Surfing for Hope: Passion


1. Read the article, “Surfing for Hope:  Passion,” below.

2.  Answer the questions in red that come after the story.

Surfing for Hope: Passion

By: Bog Voglin

Passion is the word I think about in relationship to surviving difficult situations. 10 years ago I discovered I had cancer. I discovered a small lump on my neck and I thought it was a mild infection and saw my nurse practitioner who after checking out this lump gave me the fateful expression, “Let me get another set of hands to check this out. My doctor came in and sent me off to a local ENT doctor who confirmed my lump was a fast growing cancer that had attached to my lymph node. “Yikes, I have cancer,” were my immediate thoughts. On the first week of January 2004 I began going through treatment to fight this fast growing thing on my neck.

I received 35 straight days of radiation and 3 series of chemotherapy and after 6 months had a rad neck dissection and more chemo. All this left me weak and almost took me out with challenges of dehydration and not being able to consume enough food to keep me going which resulted in having to have a peg tube or food tube in my stomach. Not a lot of fun, but without these intense treatments I would have died. At that time there were not a lot of resources in our area for people like me to find and get direction and information on cancer. I was literally brought to my knees with my battle with cancer. I was lucky that I had a wonderful angel of a wife who helped me get through this difficult time. I’m also so lucky to have had a passion that helped me in so many ways to power through and survive this ordeal. For me surfing is my passion and I’ve been such a lucky human to have been able to surf for more than 50 years, It’s like I’ve gotten away with something so special for most of my life.

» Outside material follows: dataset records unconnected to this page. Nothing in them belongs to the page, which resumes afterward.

/-- What tracks, verdicts and windows make of a part is within the capacities when its tracks are. -/
theorem withinCapacity_windows {s t : State} (h : withinCapacity s) (items : itemsWithin t.track)
    (kept : ∀ P, KeptByWindows P → P s → P t) : withinCapacity t := by
  obtain ⟨-, lists⟩ := (withinCapacity_iff s).mp h
  exact (withinCapacity_iff t).mpr ⟨items, kept _ listsWithin_kept lists⟩

/-- Blocks without a list, and lists that lose entries, keep the capacities. -/
theorem withinCapacity_mono {s t : State} (h : withinCapacity s)
    (table : (t.track.table.map Track.item).Sublist (s.track.table.map Track.item))
    (cache : (t.track.cache.map CacheEntry.item).Sublist (s.track.cache.map CacheEntry.item))
    (excuses : t.verdict.excuses.Sublist s.verdict.excuses) (outbox : t.notices.outbox.length ≤ s.notices.outbox.length)
    (ring : t.host.ring.length ≤ s.host.ring.length) : withinCapacity t := by
  obtain ⟨items, ⟨listed, reports⟩, queue⟩ := (withinCapacity_iff s).mp h
  exact (withinCapacity_iff t).mpr ⟨itemsWithin_mono items table cache,
    ⟨excusesWithin_sublist listed excuses, ring.trans reports⟩, outbox.trans queue⟩

/-- What leaves the lists as they are keeps the capacities. -/
theorem withinCapacity_frame {s t : State} (h : withinCapacity s) (table : t.track.table = s.track.table)
    (cache : t.track.cache = s.track.cache) (excuses : t.verdict.excuses = s.verdict.excuses)
    (outbox : t.notices.outbox = s.notices.outbox) (ring : t.host.ring = s.host.ring) : withinCapacity t :=
  withinCapacity_mono h (by rw [table]) (by rw [cache]) (by rw [excuses]) (by rw [outbox]) (by rw [ring])

end Sys2Proof.Machine
end

section
/-! PROOFS. The capacities, kept by every command (O5). -/

namespace Sys2Proof.Machine

/-! ## Lanes, DORMANT entry, wake and resets -/

theorem hushLane_capacity (l : LaneSide) (cause : LaneCause) {s : State} (h : withinCapacity s) :
    withinCapacity (hushLane l cause s) :=
  withinCapacity_windows h (by simpa using ((withinCapacity_iff s).mp h).1) fun _ k => k.hushLane_keeps l cause

theorem makeRecord_capacity (b : ReportBody) {s : State} (h : withinCapacity s) : withinCapacity (makeRecord b s) :=
  withinCapacity_windows h (by simpa using ((withinCapacity_iff s).mp h).1) fun _ k => k.keepsRecord b s

theorem queueNotice_capacity (b : NoticeBody) {s : State} (h : withinCapacity s) : withinCapacity (queueNotice b s) :=
  withinCapacity_windows h (by simpa using ((withinCapacity_iff s).mp h).1) fun _ k => k.keepsNotice b s

theorem dormantEntry_capacity {s : State} (h : withinCapacity s) : withinCapacity (dormantEntry s) := by
  rw [dormantEntry_eq]
  exact withinCapacity_mono h (List.nil_sublist _) (List.nil_sublist _) (.refl _) (Nat.zero_le _) (Nat.le_refl _)

theorem wake_capacity (cadence : Cadence) {s : State} (h : withinCapacity s) : withinCapacity (wake cadence s) := by
  by_cases c : s.line.state = .CLASHED
  · simp only [wake, onLine_line, onAccess_line, dormantTimerZero_frame, onSupply_line, c, if_true, clearPeers_eq]
    exact h
  · rw [wake_eq cadence s c]
    exact h

theorem engineReset_capacity {s : State} (h : withinCapacity s) : withinCapacity (engineReset s) := by
  refine withinCapacity_mono h ?_ ?_ ?_ ?_ ?_ <;> simp [engineReset, dormantTimerZero, freshClasses, clearPeers_eq, armLanes]

theorem powerOnState_capacity (cause : ResetCause) (straps : Straps) (s : State) :
    withinCapacity (powerOnState cause straps s) := by
  simp [withinCapacity, itemsApart, powerOnState, State.reset]

/-! ## The host's commands -/

theorem startDelivery_capacity {s : State} (h : withinCapacity s) : withinCapacity (startDelivery s) := by
  unfold startDelivery
  split <;> exact h

/-- A frame moves the lists by what its command does alone (R174 to R176). -/
theorem takeFrame_capacity (f : Frame) (take : State → State × Response)
    (takes : ∀ s, withinCapacity s → withinCapacity (take s).1) {s : State} (h : withinCapacity s) :
    withinCapacity (takeFrame f take s) := by
  unfold takeFrame
  split
  · exact h
  · simp only
    split
    · exact h
    · refine takes _ ?_
      split
      · exact wake_capacity .BRISK (s := frameReceived f s) h
      · exact h

theorem commandFrame_capacity (code : Byte) (length : Nat) (payload : List Byte) (act : State → Taken)
    (acts : ∀ s, withinCapacity s → withinCapacity (act s).state) {s : State} (h : withinCapacity s) :
    withinCapacity (commandFrame code length payload act s) := by
  refine takeFrame_capacity _ _ (fun u hu => ?_) h
  unfold takeCommand
  split
  · exact hu
  · exact acts u hu

/-- REPORTS takes records out of the ring (R183). -/
theorem actReports_capacity (n : Nat) {s : State} (h : withinCapacity s) : withinCapacity (actReports n s).state := by
  refine withinCapacity_mono h (.refl _) (.refl _) (.refl _) (Nat.le_refl _) ?_
  simp only [actReports, onHost_host, inTransmission, waitingReports]
  split <;> simp only [List.length_append, List.length_take, List.length_drop, List.length_tail, List.length_nil] <;> omega

theorem actSet_capacity (id : Byte) (value : Nat) {s : State} (h : withinCapacity s) :
    withinCapacity (actSet id value s).state := by
  unfold actSet
  split
  · exact h
  · simp only
    split <;> exact h

theorem applyExcuse_capacity (item : ItemCode) {life : Nat} (inByte : life ≤ 255) {s : State} (h : withinCapacity s) :
    withinCapacity (applyExcuse item life s) := by
  obtain ⟨items, ⟨excuses, ring⟩, outbox⟩ := (withinCapacity_iff s).mp h
  exact (withinCapacity_iff _).mpr
    ⟨by simpa using items, ⟨applyExcuse_excuses item inByte excuses, by simpa using ring⟩, by simpa using outbox⟩

theorem removeExcuse_capacity (item : ItemCode) {s : State} (h : withinCapacity s) : withinCapacity (removeExcuse item s) :=
  withinCapacity_mono h (.refl _) (.refl _) List.filter_sublist (Nat.le_refl _) (Nat.le_refl _)

theorem actHush_capacity (arg : Byte) {s : State} (h : withinCapacity s) : withinCapacity (actHush arg s).state := by
  have left := hushLane_capacity .left .HOST h
  unfold actHush
  simp only [hushNamed, refuse]
  split
  · split
    · exact left
    · exact h
  · split
    · split
      · exact hushLane_capacity .right .HOST h
      · exact h
    · split
      · split
        · exact hushLane_capacity .right .HOST left
        · exact h
      · exact h
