-- ==== Sys2Proof/Machine/Flags.lean ====
section
/-! DEFINITION. The status flags of a port, their deltas and the PORT notice a change raises (R11, R12, R14). -/

namespace Sys2Proof.Machine

/-- The flags that differ between two readings. -/
def PortFlags.changed (a b : PortFlags) : PortFlags :=
  ⟨a.light != b.light, a.locked != b.locked, a.farFault != b.farFault, a.turned != b.turned⟩

/-- Some flag is set. -/
def PortFlags.any (a : PortFlags) : Bool := a.light || a.locked || a.farFault || a.turned

/-- The flags set in either reading. -/
def PortFlags.union (a b : PortFlags) : PortFlags :=
  ⟨a.light || b.light, a.locked || b.locked, a.farFault || b.farFault, a.turned || b.turned⟩

/-- All four clear. -/
def PortFlags.clear : PortFlags := ⟨false, false, false, false⟩

/-- The flags and deltas byte of a PORTS record (R187). -/
def flagsByte (f d : PortFlags) : Byte :=
  byte (ofFlags [f.light, f.locked, f.farFault, f.turned, d.light, d.locked, d.farFault, d.turned])

/-- The flags of a port take new values: each changed flag sets its delta, and a change raises one PORT notice (R12, R14). -/
def State.setFlags (s : State) (p : Side) (new : PortFlags) : State :=
  let d := (s.port p).flags.changed new
  if d.any then
    (s.setPort p { s.port p with flags := new, deltas := (s.port p).deltas.union d }).raise .port (sideCode p)
      [flagsByte new d]
  else s

/-- The lock-loss counter of a port (R15). -/
def lossCounter : Side → CounterId
  | .e => .lossE
  | .w => .lossW

/-- The CRC error counter of a port (R15). -/
def crcCounter : Side → CounterId
  | .e => .crcE
  | .w => .crcW

/-- A port goes to HUNT from any lock state: the reference and the bad run are discarded, the flags clear (LIGHT as given),
and on leaving LOCKED the side's partner fields clear (R10, R11, R45). `loss` says that leaving LOCKED counts as a lock
loss (R15). -/
def State.toHunt (s : State) (p : Side) (light loss : Bool) : State :=
  let was := (s.port p).lock == .locked
  let s := s.setPort p { s.port p with lock := .hunt, reference := none, badRun := 0 }
  let s := if was && loss then s.bump (lossCounter p) else s
  let s := s.setFlags p ⟨light, false, false, false⟩
  if was then s.setSpan p { s.span p with partner := none, partnerReady := false } else s

end Sys2Proof.Machine
end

I started surfing in 1960 in Santa Monica.

We lived in Pacific Palisades at that time and I could skateboard to the beach and surf State Beach, sometimes I would get to surf with Dora and Jonny Fain, oh how they disliked us gremmies and we were just inspired by their amazing surfing skills and tried to mimic them. I’ve had the pleasure to surf so many wonderful spots. Malibu, Topanga and Point Dume were some of my favorites in my early days. I’ve been fortunate to have surfed many great spots in Hawaii, Mexico and even got to surf in Christmas Island on two different trips and surfing the Central Coast for almost 24 years has been awesome. I’ve lived the surfer life for all these years and I’m probably more stoked now about this sport now, than when I was younger. You can say I took to heart the song surfing is the only life, the only life for me..

When I was fighting cancer I was very lucky to have many people in our surfing community help and support me through my struggle. I surfed through the first part of my treatments and keep paddling out until I was too weak to go.

When I regained some strength I got back in the water and surfing made me stronger and the stoked help me get through this battle. I was so blessed to have a loving family, great surf and non- surf friends and the love of God to help me pull through this gnarly section of my life.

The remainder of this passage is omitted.